Reading it, I started to dig into whether the argument was valid.  I read many of Obama's recent EO's, and then was drawn to a White House webpage title "Presidential Actions", that lists presidential proclamations, orders and whatever else Presidents do on any given day.   We'll put aside the several hundred special days, weeks and months that were designated in the last couple years -- things like "National Poison Prevention Week", "Workers Day", etc.  It's what Presidents do.

More interesting was ALL the national emergencies that I found which are active **right now**.   Just going through the first 42 pages of the "Presidential Actions", I found that we are presently in a State of National Emergency with respect to:
Russia's proliferation of Highly Enriched Uranium
Western Balkans
Terrorists Disrupting the Middle East Peace Process
Weapons of Mass Destruction
Terrorists and their supporters
Terrorist attacks
North Korea.
Let me say again:  we are in a state of national emergency with respect to all these entities.

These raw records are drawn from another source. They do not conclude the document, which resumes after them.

-- ==== Sys2Proof/Tests/Slice0.lean ====
section
/-!
SUPPORT. Tests: words written out from the encoding tables, ill-formed instructions that the check refuses, single steps with
results worked out from the spec, and for each statement a state that meets its hypotheses. Expected results come from the
rules named.
-/

namespace Sys2Proof.Tests
open Sys2Proof.Machine

set_option Elab.async false

/-! ## Small states -/

/-- A unit of launch 1, job 1, depth 0. -/
def unit0 : UnitId := { (default : UnitId) with uid := 1, handle := 1, job := 1 }
/-- A context that runs it at privilege S. -/
def ctx0 : Ctx := { Ctx.reset with status := .running, priv := .s, unit := some unit0, pc := 0x1000 }
/-- Context x with latch l holding v. -/
def put (l : Latch) (v : Val) (x : Ctx) : Ctx := x.setLatch l ⟨some v, false⟩
/-- A machine whose core 0 has context x, which runs, and one free context. -/
def mach0 (x : Ctx) : Mach := { Mach.reset with cores := [{ Core.reset with ctxs := [x, .reset], running := some 0 }], cycle := 1000, ids := 9 }
/-- The state in which a slot of context x, whose operand v the bundle has read, is at issue. -/
def at_ (x : Ctx) (v : Val) : State := ⟨[], { mach0 x with issue := { Issue.idle with ready := some v } }⟩
/-- The state in which an event is to run. -/
def ev (x : Ctx) : State := ⟨[], mach0 x⟩
/-- An unguarded trigger from zero. -/
def op0 : TOp := ⟨none, .src .zero, false⟩
/-- The result port of cu after a step. -/
def cuRes (r : Host.Outcome State Fault Refusal) : Option (Word × Nat) :=
  match r with
  | .next s => some (s.mach.me.ports.cu.val, s.mach.me.ports.cu.readyAt)
  | _ => none
/-- Whether a step answers a next state of which p holds. -/
def answers (r : Host.Outcome State Fault Refusal) (p : State → Bool) : Bool :=
  match r with
  | .next s => p s
  | _ => false
/-- Whether an operation succeeds with a result of which p holds. -/
def okWith {α : Type} (r : Except Stop α) (p : α → Bool) : Bool :=
  match r with
  | .ok a => p a
  | .error _ => false
/-- The trap that a slot has raised. -/
def trapOf (r : Host.Outcome State Fault Refusal) : Option (Cause × Nat) :=
  match r with
  | .next s => match s.mach.issue.out with
    | .stopped (.raise t) => some (t.cause, t.detail)
    | _ => none
  | _ => none

/-! ## Decoding: words written bit by bit from R135 to R146 (form, guard, source, destination, slice mask, hold, rotate) -/

theorem test_decode_move_to_latch : decodeSlot 0b00_000000_000000101_100000000_0000_1_0#32 = .ok (.move none (.g 5) (.latch .cuA true) false) := rfl
theorem test_decode_guard_mask_rot :
    decodeSlot 0b00_100111_000000111_000001001_1010_0_1#32 = .ok (.move (some ⟨3, true⟩) (.g 7) (.g 9 10) true) := rfl
theorem test_decode_short : decodeSlot 0b01_000000_111111101_011110010_0000_0_0#32 = .ok (.shortImmediate none 0x1FD (.p 2) false) := rfl
theorem test_decode_literal : decodeSlot 0b10_000000000000000000000100001100#32 = .ok (.literal 0x10C) := rfl
theorem test_decode_header : decodeSlot 0b11_1_0_1_000_00000110_00000000_00000011#32 = .ok (.header true false true 6 0 3) := rfl
theorem test_decode_cu : decodeSlot 0b00_000000_100000000_100000011_0000_0_0#32 = .ok (.cuSub ⟨none, .src .cuRes, false⟩) := rfl
theorem test_decode_priv : decodeSlot 0b00_000000_000000011_100111100_0000_0_0#32 = .ok (.cuHalt ⟨none, .src (.g 3), false⟩) := rfl
theorem test_decode_ax : decodeSlot 0b00_101010_000000001_101000100_0000_0_0#32 = .ok (.axLea ⟨some ⟨5, false⟩, .src (.g 1), false⟩) := rfl
theorem test_decode_vu : decodeSlot 0b01_000000_000000011_101111001_0000_0_0#32 = .ok (.vuVcnt ⟨none, .imm 3, false⟩) := rfl
theorem test_decode_mx : decodeSlot 0b01_000000_000000010_110010110_0000_0_0#32 = .ok (.mxSpaI8 ⟨none, .imm 2, false⟩) := rfl
theorem test_decode_tf : decodeSlot 0b01_000000_000000000_110111011_0000_0_0#32 = .ok (.tfTtrans ⟨none, .imm 0, false⟩) := rfl
theorem test_decode_lu : decodeSlot 0b00_000000_000000010_111011010_0000_0_0#32 = .ok (.luPf ⟨none, .src (.g 2), false⟩) := rfl
theorem test_decode_xe : decodeSlot 0b00_000000_111111110_111100000_0000_0_0#32 = .ok (.xeGo ⟨none, .src .literal, false⟩) := rfl
theorem test_decode_fq : decodeSlot 0b01_000000_000000000_111100101_0000_0_0#32 = .ok (.fqTxe ⟨none, .imm 0, false⟩) := rfl
theorem test_decode_sy : decodeSlot 0b00_000000_111111111_111111110_0000_0_0#32 = .ok (.syPrio ⟨none, .src .zero, false⟩) := rfl
/-- R147. -/
theorem test_decode_empty : decodeSlot 0x00FFFFC0#32 = .ok (.move none .zero .none false) := rfl
/-- The worked encoding of spec/07_encoding.md: 0xE006_0003. -/
theorem test_decode_worked_header : decodeSlot 0xE0060003#32 = .ok (.header true false false 6 0 3) := rfl
/-- The other words of that table: pw1[3] -> g10:v, #-3 -> g12, g10 -> v7, g11 -> p4. -/
theorem test_decode_worked_moves : decodeSlot 0x00A08290#32 = .ok (.move none (.pw 1) (.g 10 4) false)
    ∧ decodeSlot 0x40FE8300#32 = .ok (.shortImmediate none 0x1FD (.g 12 0) false)
    ∧ decodeSlot 0x000511C0#32 = .ok (.move none (.g 10) (.v 7) false) ∧ decodeSlot 0x0005BD00#32 = .ok (.move none (.g 11) (.p 4) false) :=
  ⟨rfl, rfl, rfl, rfl⟩
/-- R136: GE = 0 with a bit of GF set. -/
theorem test_decode_refuses_guard : (decodeSlot 0b00_000001_000000101_100000000_0000_0_0#32).toOption = none := by decide
/-- R146: 0x197 is unassigned. -/
theorem test_decode_refuses_code : (decodeSlot 0b00_000000_000000101_110010111_0000_0_0#32).toOption = none := by decide

/-! ## Ill-formed instructions -/

theorem test_wf_rot_without_g : (Instr.move none (.p 1) .none true).wf = false := by decide
theorem test_wf_reference_to_g : (Instr.move none (.v 1) (.g 2 0) false).wf = false := by decide
theorem test_wf_short_rot : (Instr.shortImmediate none 1 (.p 1) true).wf = false := by decide
theorem test_wf_trigger_rot : (Instr.cuAdd ⟨none, .src (.p 1), true⟩).wf = false := by decide
theorem test_wf_trigger_immediate_rot : (Instr.axAdd ⟨none, .imm 1, true⟩).wf = false := by decide
theorem test_wf_loop_immediate : (Instr.cuLoop ⟨none, .imm 1, false⟩).wf = false := by decide
theorem test_wf_loop_rot : (Instr.cuLoop ⟨none, .src .zero, true⟩).wf = false := by decide
theorem test_wf_core : (Instr.haltComplete 160 0).wf = false := by decide
theorem test_wf_ctx : (Instr.contextReady 0 8).wf = false := by decide
theorem test_wf_good : (Instr.move none (.v 1) (.latch .vuA true) false).wf = true := by decide

/-! ## cu and ax -/

/-- A cu trigger with a and T. -/
def sCu (a t : Word) : State := at_ (put .cuA (.word a) ctx0) (.word t)
theorem test_add_wraps : cuRes (exec (.cuAdd op0) (sCu 0xFFFFFFFFFFFFFFFF 2)) = some (1, 1001) := by decide
theorem test_sub_order : cuRes (exec (.cuSub op0) (sCu 2 5)) = some (0xFFFFFFFFFFFFFFFD, 1001) := by decide
theorem test_mulh_signed : cuRes (exec (.cuMulh op0) (sCu 0xFFFFFFFFFFFFFFFF 2)) = some (0xFFFFFFFFFFFFFFFF, 1003) := by decide
theorem test_mulhn : cuRes (exec (.cuMulhn op0) (sCu 0xFFFFFFFFFFFFFFFF 2)) = some (1, 1003) := by decide
theorem test_sar_sign : cuRes (exec (.cuSar op0) (sCu 0x8000000000000000 65)) = some (0xC000000000000000, 1001) := by decide
theorem test_rol : cuRes (exec (.cuRol op0) (sCu 0x8000000000000001 1)) = some (3, 1001) := by decide
/-- The example of R154. -/
theorem test_bfx : cuRes (exec (.cuBfx op0) (sCu 0xABCD00 0x208)) = some (0xCD, 1001) := by decide
theorem test_clz_zero : cuRes (exec (.cuClz op0) (sCu 0 0)) = some (64, 1001) := by decide
theorem test_clti_signed : cuRes (exec (.cuClti op0) (sCu 0xFFFFFFFFFFFFFFFF 0)) = some (1, 1001) := by decide
theorem test_cltn_unsigned : cuRes (exec (.cuCltn op0) (sCu 0xFFFFFFFFFFFFFFFF 0)) = some (0, 1001) := by decide
/-- R153: the quotient by 0 is all ones, 24 cycles later. -/
theorem test_div_zero : answers (exec (.cuDivi op0) (sCu 7 0)) (fun s => s.mach.me.ports.cu.val == 0xFFFFFFFFFFFFFFFF
    && s.mach.agenda.map (·.1) == [1024]) = true := by decide
theorem test_div_min : answers (exec (.cuDivi op0) (sCu 0x8000000000000000 0xFFFFFFFFFFFFFFFF))
    (fun s => s.mach.me.ports.cu.val == 0x8000000000000000) = true := by decide
theorem test_latch_empty : trapOf (exec (.cuAdd op0) (at_ ctx0 (.word 1))) = some (.latchEmpty, 0x102) := by decide
theorem test_jmp_align : trapOf (exec (.cuJmp op0) (at_ ctx0 (.word 8))) = some (.align, 0) := by decide
theorem test_call_link : answers (exec (.cuCall op0) (at_ ctx0 (.word 0x2000)))
    (fun s => s.mach.issue.next == some 0x2000 && s.mach.me.ports.lnk.val == 0x1010) = true := by decide
theorem test_trap_enters : answers (exec (.cuTrap op0) (at_ ctx0 (.word 0x12345)))
    (fun s => s.mach.me.trap.pc == 0x1010 && s.mach.me.trap.detail == 0x2345 && s.mach.me.trap.cause == 0x0E) = true := by decide
theorem test_loop_skips : answers (exec (.cuLoop op0) (let s := at_ ctx0 (.word 0x100000000)
      { s with mach := { s.mach with issue := { s.mach.issue with ext := some 3 } } })) (fun s => s.mach.issue.next == some 0x1040) = true := by decide
theorem test_lea : answers (exec (.axLea op0) (at_ (put .axA (.word 0xFFFFFFFFFFFFFFF0) ctx0) (.word 0x0300000000000004)))
    (fun s => s.mach.me.ports.ax.val == 0x10) = true := by decide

I'm sure there's a lot more.  That's just the ones I found for the last year or so that were declared or re-authorized.  Some of them go back to Bush and Clinton, maybe further.  I didn't trace back but a few.

It's clear to me what's going on:  under "precedent", a President can bypass Congress by declaring a national emergency via an Executive Order.  There is no established Constitutional authority for doing so, but no one ever challenged the precedent, so they are just doing it.  (Again, it started before Obama.)

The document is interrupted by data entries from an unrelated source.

-- ==== Sys2Proof/Machine/SegmentAccess.lean ====
section
/-! DEFINITION. Segment load and store: SLOAD, SSTORE (42_segment_access.md). -/

namespace Sys2Proof.Machine

/-- SLOAD, opcode 1: field b names the segment, field c the offset (42_segment_access.md R100). -/
def execSload (a b c : Reg) (s : State) : Host.Outcome State Fault Refusal :=
  orRaise (memRead (s.reg b).toNat (s.reg c).toNat s) s fun v => .next (s.setReg a v)

/-- SSTORE, opcode 2: field a names the segment, field b the offset, field c the value
(42_segment_access.md R101). -/
def execSstore (a b c : Reg) (s : State) : Host.Outcome State Fault Refusal :=
  orRaise (memWrite (s.reg a).toNat (s.reg b).toNat (s.reg c) s) s fun t => .next t

end Sys2Proof.Machine
end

So, in my blog posts of awhile ago ("The Unbridled Authority of Presidential Executive Orders", or "Totalitarianism Redux", etc) I was rather missing the Amazonian rain forest for the Charlie Brown Christmas tree when I ruminated on the dangers of allowing the President the authority to declare any undefined emergency.   That bus has come and gone decades ago.  Presidents for quite some time have been asserting that authority endlessly.

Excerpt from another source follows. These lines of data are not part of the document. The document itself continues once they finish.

-- ==== Sys2Proof/Safety.lean ====
section
/-! DEFINITION. The invariant of the memory manager's state and what a safe run is. -/

namespace Sys2Proof.Machine

/-- The invariants of 10_state.md R31, (a) to (f), with the canonical form of memory and the range of
`next_id` (R30). (f) is the direction from right to left of `ids_minted`, read for ids at or above
`nextId`. -/
structure Inv (s : State) : Prop where
  /-- memory is in its canonical form, with ids below 2^32 and lengths below 2^32 (R26, R27) -/
  memory : Memory.wf s.seg
  /-- (a) segment 0 is live -/
  zero_live : s.live 0 = true
  /-- (b) the ids in the pool are pairwise distinct -/
  pool_distinct : s.pool.Nodup
  /-- (c) no id in the pool is live -/
  pool_dead : ∀ id ∈ s.pool, s.live id = false
  /-- (d) 0 is not in the pool -/
  zero_not_pooled : 0 ∉ s.pool
  /-- (e), (f) the live ids together with the ids in the pool are exactly those below `next_id` -/
  ids_minted : ∀ id, (s.live id = true ∨ id ∈ s.pool) ↔ id < s.nextId
  /-- `next_id` is in `[1, 2^32]` (R30) -/
  next_range : 1 ≤ s.nextId ∧ s.nextId ≤ idLimit

/-- The live words fit the capacity the configuration gives (20_memory.md R56). -/
def WithinMemory (s : State) : Prop := withinCapacity s.config (wordsLive s.seg) = true

/-- A safe run is one that never faults (70_reset_and_hazards.md R153): from `s`, however many steps
are taken, the status is Running or Halted. -/
def SafeRun (s : State) : Prop := ∀ n k, (run n s).status ≠ .faulted k

end Sys2Proof.Machine
end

The purpose seems clear: to circumvent Congress and U.S. Statute, they declare an emergency, and then no existing law on the books applies to them.   They can do (in the words of Bill Murray, from "Groundhog Day"):  whatever they want.

No restrictions whatever.

Let's review just what it is they do claim they can do in an emergency, if their mood sees fit:
1. Seize all highways, seaports. (EO 10990, originally, superceded by later EOs)
2. Seize and control the communication media. (Well, that's a fait accompli, but it started with EO 10995)
3. Seize all electrical power, gas, petroleum, fuels and minerals. (EO 10997, et al)
4. Seize all food resources and farms. (EO 10998...)
5. Force all civilians into work brigades. (EO 11000...)
6. Take over all health, education and welfare functions. (EO 11001. Sounds just like Obamacare, doesn't it?)
7. Establishes a national registration of all persons. (EO 11002...)
8. seize all airports and aircraft, including commercial aircraft. (EO 11003.  Pretty much what happened after 9/11)
9. Relocate communities, build new housing, designate areas to be abandoned, and establish new locations for populations. (EO 11004.  Not unlike what Fannie, Freddie and the CRA accomplished, but more draconian.)
10. Seize railroads, inland waterways and public storage facilities. (EO 11005)
11.  The National Guard could be federalized to seal all borders and take control of U.S. air space and all ports of entry. (EO 12656)
12. Enforce “industrial support” with the Dept. of Justice. (EO 11310)
13. Take control over the mechanisms of production and distribution, of energy sources, wages, salaries, credit and the flow of money in U.S. financial institution in any undefined national emergency. (EO 11921)
14. Asserts that when a state of emergency is declared by the President, Congress cannot review actions under this EO for six months. (EO 11921. This EO is a massive expansion of previous EOs, under a Republican Administration.)
15. increase domestic intelligence and surveillance. (EO 12656) It grants the government the right to isolate large groups of civilians.
16. authorize all Executive Orders to be put into effect in times of increased international tensions and economic or financial crisis. (EO 11051)
I'll leave you to ruminate on just how far down the path of statism we've actually gone, and what's holding them back.